(YOUR GOAL):
Scan the records below for the line containing "(∀ (a : Word) (s u : State), busRead" and the line containing "EncodedAs .jmp [(0x4C#8, .abs), (0x6C#8, .ind)]". Copy both, plus every line between, exactly.

(THE INPUT):
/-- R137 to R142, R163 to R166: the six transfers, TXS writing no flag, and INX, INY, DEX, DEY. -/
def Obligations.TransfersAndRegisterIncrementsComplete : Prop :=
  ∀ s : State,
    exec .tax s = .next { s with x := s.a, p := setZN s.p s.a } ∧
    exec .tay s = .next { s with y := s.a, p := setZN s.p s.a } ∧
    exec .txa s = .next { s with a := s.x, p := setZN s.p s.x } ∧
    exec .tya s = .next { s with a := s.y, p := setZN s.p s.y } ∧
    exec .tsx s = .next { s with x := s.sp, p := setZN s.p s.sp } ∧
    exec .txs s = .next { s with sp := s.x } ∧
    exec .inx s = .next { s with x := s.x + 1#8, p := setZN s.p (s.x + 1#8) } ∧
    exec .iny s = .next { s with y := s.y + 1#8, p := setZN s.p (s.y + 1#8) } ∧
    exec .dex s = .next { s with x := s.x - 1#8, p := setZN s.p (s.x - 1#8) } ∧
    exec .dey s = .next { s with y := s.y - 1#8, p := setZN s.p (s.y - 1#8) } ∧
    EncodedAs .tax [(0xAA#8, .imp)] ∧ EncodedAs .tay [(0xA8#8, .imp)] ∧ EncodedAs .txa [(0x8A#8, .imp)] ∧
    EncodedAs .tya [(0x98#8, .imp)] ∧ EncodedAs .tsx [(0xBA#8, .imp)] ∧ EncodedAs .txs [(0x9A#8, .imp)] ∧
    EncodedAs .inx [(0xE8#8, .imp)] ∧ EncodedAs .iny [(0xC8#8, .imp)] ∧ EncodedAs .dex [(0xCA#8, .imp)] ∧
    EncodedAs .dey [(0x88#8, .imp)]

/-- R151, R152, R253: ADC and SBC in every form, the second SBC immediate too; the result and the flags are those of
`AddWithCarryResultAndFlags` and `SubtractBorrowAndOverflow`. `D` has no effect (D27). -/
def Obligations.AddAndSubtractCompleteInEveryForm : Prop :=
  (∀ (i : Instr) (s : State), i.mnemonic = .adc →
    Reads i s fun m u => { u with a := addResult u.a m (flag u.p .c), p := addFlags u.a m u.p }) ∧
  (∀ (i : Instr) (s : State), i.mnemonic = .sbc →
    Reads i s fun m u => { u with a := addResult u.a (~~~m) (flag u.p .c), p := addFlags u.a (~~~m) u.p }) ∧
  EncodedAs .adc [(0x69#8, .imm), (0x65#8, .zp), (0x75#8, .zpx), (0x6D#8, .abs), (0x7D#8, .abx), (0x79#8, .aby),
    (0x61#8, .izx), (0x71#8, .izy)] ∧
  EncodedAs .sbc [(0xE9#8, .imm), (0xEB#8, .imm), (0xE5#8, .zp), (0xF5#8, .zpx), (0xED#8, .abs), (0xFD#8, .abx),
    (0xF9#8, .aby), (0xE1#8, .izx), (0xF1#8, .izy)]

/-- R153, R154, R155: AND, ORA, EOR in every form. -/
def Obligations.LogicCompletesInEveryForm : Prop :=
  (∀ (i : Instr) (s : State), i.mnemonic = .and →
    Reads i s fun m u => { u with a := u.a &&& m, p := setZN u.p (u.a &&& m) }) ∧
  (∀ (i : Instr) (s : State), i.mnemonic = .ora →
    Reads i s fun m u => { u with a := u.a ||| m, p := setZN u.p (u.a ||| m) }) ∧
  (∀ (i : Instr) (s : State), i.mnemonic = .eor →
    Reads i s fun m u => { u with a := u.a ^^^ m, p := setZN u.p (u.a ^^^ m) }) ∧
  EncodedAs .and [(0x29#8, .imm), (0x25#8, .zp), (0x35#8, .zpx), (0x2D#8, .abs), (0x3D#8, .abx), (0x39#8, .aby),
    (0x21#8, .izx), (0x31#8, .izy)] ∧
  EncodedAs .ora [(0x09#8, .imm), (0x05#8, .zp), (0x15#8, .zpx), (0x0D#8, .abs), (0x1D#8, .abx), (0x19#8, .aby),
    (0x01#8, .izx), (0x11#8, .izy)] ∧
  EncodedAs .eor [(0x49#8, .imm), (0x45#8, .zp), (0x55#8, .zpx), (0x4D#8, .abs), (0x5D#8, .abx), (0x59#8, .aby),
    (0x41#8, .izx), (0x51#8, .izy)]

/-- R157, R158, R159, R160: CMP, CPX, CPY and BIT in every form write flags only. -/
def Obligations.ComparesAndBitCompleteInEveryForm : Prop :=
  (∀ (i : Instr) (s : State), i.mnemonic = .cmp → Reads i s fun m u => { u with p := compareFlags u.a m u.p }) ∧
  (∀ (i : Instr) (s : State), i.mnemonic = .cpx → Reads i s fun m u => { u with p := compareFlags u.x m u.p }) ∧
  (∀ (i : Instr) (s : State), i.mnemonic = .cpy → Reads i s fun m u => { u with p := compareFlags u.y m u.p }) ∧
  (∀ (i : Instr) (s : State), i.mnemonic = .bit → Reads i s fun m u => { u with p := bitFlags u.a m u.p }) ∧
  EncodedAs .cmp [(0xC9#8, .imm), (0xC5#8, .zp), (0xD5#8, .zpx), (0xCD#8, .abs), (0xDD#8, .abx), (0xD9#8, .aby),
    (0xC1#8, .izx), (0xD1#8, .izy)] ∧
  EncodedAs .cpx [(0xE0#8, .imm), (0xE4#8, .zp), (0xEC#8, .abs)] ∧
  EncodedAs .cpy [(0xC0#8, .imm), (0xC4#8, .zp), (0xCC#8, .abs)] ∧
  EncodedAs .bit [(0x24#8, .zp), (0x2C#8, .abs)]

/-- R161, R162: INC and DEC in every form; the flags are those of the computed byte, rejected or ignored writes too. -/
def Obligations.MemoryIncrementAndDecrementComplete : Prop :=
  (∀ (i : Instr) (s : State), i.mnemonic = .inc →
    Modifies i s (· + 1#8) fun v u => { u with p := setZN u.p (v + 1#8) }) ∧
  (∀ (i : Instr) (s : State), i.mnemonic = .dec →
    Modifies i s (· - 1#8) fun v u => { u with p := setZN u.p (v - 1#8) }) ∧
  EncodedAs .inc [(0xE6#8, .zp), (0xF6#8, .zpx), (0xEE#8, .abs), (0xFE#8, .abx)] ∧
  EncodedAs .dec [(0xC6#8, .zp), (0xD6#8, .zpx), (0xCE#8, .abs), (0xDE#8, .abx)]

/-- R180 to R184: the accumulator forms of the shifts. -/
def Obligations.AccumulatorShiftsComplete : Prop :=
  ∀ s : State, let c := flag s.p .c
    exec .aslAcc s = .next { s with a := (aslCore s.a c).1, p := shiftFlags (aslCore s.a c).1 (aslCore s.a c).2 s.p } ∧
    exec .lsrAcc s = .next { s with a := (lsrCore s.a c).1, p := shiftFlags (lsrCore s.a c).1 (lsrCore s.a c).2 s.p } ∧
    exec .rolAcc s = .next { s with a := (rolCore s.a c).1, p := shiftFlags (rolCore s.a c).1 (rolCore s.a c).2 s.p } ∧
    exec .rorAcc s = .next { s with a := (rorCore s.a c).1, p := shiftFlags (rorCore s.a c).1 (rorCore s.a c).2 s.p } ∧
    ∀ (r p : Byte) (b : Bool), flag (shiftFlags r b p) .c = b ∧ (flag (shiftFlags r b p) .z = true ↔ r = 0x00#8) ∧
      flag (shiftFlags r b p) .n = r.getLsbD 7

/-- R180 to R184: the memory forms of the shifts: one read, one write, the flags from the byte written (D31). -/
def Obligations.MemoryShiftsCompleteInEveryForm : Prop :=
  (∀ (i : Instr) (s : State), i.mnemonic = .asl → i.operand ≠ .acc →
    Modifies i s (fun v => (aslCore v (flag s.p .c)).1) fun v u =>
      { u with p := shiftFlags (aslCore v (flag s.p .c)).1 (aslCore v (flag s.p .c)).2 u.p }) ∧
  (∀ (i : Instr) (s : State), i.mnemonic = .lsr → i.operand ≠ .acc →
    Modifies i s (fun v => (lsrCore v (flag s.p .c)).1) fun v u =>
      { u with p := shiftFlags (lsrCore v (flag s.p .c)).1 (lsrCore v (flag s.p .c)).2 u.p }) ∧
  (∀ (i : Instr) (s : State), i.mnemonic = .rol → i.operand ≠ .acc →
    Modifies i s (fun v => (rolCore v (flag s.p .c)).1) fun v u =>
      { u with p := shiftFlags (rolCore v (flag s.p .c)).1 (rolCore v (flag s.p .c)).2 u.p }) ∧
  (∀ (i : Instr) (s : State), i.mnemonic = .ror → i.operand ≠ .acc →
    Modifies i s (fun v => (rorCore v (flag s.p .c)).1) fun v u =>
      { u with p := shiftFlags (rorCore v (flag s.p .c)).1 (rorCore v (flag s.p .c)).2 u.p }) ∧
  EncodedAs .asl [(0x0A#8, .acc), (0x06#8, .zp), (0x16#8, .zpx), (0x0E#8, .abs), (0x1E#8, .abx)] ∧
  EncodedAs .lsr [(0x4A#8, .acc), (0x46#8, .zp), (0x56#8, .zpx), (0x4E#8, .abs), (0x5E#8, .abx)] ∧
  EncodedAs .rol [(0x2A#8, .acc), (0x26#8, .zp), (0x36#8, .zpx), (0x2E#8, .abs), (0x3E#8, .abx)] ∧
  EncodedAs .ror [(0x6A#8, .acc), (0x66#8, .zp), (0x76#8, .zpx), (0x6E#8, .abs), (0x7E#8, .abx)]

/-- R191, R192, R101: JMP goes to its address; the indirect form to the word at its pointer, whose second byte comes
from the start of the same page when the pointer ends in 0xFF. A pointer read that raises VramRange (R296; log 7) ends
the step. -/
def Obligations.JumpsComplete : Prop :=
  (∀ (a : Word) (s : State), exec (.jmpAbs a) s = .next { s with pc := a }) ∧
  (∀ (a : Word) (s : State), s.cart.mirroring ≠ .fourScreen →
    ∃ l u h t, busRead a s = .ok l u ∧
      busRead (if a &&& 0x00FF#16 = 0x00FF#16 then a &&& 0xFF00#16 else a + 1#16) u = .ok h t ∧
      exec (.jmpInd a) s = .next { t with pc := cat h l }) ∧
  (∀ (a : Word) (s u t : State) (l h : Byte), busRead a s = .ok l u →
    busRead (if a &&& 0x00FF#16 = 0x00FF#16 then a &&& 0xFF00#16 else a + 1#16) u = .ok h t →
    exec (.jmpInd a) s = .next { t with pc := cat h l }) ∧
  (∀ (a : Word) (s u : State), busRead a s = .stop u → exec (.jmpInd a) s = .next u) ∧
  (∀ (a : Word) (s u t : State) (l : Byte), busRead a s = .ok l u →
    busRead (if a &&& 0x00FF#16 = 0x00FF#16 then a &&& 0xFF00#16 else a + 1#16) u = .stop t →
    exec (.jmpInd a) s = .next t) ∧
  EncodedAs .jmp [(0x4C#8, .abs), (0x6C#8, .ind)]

--

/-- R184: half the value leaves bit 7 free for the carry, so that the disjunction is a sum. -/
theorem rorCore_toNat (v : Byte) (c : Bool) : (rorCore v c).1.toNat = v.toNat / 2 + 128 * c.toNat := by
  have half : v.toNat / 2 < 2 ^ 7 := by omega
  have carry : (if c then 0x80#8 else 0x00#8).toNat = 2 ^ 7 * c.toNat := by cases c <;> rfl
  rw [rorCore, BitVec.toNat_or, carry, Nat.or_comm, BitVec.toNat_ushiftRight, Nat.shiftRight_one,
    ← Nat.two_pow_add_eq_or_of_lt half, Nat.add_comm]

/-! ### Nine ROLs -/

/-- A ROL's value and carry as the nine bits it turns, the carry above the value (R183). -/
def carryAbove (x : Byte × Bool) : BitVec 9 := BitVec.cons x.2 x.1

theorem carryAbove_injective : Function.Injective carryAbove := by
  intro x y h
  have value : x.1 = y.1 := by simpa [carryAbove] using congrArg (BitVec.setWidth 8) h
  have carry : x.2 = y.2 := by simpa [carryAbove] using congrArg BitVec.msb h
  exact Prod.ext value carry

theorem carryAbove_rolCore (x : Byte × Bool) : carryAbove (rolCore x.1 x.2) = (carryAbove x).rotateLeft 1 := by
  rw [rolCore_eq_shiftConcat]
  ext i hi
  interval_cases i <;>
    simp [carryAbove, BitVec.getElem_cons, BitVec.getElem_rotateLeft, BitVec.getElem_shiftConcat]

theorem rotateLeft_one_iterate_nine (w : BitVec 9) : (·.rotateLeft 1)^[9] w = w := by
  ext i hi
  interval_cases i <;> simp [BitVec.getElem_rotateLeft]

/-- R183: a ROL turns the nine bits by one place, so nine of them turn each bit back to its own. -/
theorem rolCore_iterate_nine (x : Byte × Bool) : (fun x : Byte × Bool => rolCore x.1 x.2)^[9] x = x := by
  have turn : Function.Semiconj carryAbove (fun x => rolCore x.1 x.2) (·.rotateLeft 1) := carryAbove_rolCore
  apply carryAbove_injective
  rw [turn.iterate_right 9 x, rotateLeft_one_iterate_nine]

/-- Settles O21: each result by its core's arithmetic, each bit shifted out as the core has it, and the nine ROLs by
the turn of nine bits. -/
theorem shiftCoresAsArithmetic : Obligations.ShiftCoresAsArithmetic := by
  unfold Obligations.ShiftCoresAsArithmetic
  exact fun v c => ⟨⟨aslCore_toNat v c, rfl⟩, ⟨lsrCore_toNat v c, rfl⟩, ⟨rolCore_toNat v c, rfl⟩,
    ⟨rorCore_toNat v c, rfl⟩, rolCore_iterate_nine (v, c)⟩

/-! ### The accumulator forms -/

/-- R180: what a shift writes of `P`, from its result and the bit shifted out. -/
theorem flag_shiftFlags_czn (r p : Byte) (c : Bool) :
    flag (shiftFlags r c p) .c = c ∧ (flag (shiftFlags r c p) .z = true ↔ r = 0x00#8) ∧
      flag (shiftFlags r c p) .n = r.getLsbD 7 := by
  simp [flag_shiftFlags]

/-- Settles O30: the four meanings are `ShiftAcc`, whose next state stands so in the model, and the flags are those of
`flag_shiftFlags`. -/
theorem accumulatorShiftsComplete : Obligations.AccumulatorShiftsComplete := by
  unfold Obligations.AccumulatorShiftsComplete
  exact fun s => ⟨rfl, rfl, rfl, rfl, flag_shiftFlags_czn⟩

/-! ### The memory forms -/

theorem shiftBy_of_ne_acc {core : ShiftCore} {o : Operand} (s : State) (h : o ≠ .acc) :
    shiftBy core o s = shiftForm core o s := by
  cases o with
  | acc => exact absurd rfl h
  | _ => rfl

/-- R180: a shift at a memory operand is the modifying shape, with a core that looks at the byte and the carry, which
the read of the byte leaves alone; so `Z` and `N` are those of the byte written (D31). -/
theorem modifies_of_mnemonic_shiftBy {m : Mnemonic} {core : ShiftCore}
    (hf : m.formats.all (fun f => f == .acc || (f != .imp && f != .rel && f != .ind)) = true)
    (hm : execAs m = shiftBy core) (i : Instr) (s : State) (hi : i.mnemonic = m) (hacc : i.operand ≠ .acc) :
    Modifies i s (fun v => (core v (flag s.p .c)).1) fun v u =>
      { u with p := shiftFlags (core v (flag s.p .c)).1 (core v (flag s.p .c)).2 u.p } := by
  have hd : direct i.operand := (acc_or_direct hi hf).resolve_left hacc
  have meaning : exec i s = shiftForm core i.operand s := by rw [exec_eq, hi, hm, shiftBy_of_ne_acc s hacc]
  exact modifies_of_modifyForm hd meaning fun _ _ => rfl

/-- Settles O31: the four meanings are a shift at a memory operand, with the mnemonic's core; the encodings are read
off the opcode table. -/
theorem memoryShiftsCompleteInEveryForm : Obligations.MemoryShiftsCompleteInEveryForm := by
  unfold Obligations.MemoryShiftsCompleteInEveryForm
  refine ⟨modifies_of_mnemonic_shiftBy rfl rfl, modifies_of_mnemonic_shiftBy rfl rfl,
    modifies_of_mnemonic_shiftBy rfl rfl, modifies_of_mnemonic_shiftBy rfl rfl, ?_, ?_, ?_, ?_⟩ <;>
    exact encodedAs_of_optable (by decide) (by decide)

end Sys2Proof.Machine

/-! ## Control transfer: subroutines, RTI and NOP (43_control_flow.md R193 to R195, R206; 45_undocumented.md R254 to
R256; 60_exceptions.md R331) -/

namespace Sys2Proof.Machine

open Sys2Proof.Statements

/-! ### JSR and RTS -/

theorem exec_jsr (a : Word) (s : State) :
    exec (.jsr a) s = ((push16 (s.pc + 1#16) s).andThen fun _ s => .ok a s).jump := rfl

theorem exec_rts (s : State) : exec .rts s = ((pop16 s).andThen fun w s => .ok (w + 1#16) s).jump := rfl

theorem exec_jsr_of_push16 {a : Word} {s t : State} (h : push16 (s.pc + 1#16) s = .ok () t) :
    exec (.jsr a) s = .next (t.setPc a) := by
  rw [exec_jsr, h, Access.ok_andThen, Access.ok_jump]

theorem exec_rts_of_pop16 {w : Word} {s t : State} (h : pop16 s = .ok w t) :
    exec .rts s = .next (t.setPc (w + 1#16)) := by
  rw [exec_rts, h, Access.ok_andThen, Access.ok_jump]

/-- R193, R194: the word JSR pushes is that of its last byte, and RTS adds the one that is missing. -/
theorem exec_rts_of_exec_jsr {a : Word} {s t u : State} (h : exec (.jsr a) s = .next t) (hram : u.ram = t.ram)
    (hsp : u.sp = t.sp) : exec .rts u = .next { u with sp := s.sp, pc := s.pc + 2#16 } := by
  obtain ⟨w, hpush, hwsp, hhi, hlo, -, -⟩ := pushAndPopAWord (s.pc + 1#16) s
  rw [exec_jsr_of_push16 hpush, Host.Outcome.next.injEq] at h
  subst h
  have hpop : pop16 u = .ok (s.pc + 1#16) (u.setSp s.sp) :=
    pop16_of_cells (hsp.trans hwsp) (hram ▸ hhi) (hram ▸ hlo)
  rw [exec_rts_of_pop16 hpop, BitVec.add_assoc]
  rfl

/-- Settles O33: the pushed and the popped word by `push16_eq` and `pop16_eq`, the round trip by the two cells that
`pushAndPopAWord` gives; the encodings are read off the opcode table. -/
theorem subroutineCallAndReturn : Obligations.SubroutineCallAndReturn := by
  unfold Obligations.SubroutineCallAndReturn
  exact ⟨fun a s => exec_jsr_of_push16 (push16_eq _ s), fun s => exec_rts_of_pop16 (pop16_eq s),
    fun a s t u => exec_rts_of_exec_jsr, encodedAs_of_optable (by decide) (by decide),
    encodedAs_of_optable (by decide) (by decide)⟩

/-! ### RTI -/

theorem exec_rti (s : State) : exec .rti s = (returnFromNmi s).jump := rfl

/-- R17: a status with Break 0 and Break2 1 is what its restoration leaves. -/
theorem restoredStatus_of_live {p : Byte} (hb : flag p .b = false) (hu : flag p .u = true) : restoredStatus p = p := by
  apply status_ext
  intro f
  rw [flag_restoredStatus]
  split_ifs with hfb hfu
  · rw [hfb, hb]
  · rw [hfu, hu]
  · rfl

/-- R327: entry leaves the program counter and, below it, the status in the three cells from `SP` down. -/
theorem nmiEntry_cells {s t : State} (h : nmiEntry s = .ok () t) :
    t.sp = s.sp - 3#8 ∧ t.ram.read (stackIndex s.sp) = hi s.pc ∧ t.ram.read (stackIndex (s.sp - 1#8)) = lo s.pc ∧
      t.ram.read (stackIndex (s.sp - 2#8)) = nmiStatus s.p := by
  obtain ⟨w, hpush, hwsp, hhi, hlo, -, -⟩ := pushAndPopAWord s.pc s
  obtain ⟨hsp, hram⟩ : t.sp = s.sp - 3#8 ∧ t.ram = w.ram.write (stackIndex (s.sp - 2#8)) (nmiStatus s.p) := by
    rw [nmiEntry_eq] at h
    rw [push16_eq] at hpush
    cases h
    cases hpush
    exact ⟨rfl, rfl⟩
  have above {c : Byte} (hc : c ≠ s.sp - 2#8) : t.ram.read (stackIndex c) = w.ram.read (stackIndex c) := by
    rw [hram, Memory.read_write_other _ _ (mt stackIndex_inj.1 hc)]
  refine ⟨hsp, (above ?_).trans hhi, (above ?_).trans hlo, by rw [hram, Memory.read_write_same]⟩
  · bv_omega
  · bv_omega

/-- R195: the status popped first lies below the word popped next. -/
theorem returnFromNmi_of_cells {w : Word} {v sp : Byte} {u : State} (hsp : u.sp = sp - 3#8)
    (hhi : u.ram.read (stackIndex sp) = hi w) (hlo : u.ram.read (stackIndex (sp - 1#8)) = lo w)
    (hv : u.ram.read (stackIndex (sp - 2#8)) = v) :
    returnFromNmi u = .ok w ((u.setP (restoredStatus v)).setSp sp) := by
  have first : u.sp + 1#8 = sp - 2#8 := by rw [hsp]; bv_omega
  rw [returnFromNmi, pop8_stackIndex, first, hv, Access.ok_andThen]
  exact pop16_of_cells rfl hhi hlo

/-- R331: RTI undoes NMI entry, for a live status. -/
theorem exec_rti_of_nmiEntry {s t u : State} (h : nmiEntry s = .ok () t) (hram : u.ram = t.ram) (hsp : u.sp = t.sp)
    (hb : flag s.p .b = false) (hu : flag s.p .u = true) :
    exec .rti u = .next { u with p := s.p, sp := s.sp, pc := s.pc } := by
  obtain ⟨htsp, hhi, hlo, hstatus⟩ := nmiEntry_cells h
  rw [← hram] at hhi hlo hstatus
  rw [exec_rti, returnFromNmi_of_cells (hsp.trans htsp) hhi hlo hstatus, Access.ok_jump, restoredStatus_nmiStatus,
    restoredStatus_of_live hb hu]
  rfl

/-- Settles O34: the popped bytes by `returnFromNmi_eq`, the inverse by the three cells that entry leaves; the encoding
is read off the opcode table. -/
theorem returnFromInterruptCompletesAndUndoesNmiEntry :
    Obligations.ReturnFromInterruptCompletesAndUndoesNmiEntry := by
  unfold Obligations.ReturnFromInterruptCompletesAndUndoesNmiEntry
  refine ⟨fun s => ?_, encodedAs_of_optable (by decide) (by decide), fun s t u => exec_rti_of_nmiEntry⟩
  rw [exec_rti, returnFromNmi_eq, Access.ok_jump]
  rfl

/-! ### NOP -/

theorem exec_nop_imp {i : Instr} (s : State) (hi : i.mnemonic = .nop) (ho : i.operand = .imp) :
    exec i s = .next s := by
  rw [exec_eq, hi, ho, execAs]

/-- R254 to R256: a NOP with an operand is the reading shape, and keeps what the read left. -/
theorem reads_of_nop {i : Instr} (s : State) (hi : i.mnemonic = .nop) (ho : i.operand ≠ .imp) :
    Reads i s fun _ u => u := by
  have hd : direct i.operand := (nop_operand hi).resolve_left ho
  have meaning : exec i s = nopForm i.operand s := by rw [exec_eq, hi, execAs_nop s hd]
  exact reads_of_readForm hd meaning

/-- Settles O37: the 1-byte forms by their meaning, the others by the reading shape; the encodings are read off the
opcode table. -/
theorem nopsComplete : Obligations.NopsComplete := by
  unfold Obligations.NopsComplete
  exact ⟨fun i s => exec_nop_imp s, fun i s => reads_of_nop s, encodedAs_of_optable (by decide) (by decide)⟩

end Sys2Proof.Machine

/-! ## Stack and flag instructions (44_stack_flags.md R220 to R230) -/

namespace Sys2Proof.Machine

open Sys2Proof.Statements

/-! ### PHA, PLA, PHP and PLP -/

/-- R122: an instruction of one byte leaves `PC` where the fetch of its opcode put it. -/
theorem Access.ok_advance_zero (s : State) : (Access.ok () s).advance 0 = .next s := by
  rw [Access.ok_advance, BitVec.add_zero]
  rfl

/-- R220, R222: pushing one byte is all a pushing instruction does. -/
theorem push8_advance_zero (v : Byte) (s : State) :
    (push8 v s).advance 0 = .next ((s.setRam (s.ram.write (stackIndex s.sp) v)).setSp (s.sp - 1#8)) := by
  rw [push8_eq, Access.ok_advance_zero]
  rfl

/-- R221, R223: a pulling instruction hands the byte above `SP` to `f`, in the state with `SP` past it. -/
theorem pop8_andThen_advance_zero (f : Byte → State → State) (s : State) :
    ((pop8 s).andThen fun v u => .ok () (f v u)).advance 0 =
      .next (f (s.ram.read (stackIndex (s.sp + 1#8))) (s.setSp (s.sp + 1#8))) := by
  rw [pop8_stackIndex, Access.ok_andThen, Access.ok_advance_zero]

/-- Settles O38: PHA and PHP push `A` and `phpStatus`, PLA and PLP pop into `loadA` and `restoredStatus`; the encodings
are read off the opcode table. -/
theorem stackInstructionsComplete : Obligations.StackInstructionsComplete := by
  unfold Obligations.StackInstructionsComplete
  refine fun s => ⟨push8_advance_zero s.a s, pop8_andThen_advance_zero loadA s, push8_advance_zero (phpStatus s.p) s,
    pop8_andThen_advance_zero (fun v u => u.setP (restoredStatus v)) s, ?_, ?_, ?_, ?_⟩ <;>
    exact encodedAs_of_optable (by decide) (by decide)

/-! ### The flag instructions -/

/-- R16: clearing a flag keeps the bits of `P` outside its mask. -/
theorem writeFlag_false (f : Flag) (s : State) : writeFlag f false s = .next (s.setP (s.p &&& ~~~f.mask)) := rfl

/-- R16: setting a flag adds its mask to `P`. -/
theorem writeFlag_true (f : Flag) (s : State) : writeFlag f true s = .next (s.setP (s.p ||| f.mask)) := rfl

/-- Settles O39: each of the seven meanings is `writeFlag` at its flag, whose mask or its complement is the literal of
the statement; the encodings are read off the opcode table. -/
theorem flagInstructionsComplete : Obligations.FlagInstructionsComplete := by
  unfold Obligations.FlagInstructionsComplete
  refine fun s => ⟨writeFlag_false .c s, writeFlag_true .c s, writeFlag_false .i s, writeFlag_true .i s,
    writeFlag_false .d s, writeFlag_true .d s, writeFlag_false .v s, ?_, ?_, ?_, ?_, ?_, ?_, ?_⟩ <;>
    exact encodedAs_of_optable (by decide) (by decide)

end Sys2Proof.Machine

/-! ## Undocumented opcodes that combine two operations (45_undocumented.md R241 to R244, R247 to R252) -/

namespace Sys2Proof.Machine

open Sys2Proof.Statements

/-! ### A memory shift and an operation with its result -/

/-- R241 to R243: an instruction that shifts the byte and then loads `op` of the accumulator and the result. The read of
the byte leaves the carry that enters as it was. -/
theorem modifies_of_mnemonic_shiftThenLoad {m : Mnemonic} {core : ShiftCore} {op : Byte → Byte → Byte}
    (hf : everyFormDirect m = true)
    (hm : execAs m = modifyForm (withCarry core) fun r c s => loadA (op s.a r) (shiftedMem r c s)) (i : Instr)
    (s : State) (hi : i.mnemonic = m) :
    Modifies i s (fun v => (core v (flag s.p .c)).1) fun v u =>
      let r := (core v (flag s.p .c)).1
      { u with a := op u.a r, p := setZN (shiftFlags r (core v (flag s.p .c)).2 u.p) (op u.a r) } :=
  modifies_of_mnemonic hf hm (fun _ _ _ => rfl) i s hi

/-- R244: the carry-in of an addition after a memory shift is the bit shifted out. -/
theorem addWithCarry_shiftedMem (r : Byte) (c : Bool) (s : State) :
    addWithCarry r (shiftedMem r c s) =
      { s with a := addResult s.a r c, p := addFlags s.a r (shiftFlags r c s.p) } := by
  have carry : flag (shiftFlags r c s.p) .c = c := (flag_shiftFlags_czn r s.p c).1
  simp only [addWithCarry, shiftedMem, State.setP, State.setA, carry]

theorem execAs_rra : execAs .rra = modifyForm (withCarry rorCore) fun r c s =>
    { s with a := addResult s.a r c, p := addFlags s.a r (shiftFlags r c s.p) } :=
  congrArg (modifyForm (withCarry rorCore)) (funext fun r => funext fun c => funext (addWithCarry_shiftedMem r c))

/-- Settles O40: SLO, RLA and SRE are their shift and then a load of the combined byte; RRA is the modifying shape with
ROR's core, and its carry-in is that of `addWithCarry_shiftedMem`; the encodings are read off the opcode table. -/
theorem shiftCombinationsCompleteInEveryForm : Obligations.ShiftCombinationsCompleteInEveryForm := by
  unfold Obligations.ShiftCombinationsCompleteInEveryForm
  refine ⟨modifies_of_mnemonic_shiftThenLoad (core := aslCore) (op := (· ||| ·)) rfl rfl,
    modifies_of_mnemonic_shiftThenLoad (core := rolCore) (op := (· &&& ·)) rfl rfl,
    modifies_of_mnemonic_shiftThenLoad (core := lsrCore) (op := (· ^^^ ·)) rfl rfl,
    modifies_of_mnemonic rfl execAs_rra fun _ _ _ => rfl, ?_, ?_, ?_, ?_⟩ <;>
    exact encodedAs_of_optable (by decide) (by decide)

(EXERCISE ANSWER):
  (∀ (a : Word) (s u : State), busRead a s = .stop u → exec (.jmpInd a) s = .next u) ∧
  (∀ (a : Word) (s u t : State) (l : Byte), busRead a s = .ok l u →
    busRead (if a &&& 0x00FF#16 = 0x00FF#16 then a &&& 0xFF00#16 else a + 1#16) u = .stop t →
    exec (.jmpInd a) s = .next t) ∧
  EncodedAs .jmp [(0x4C#8, .abs), (0x6C#8, .ind)]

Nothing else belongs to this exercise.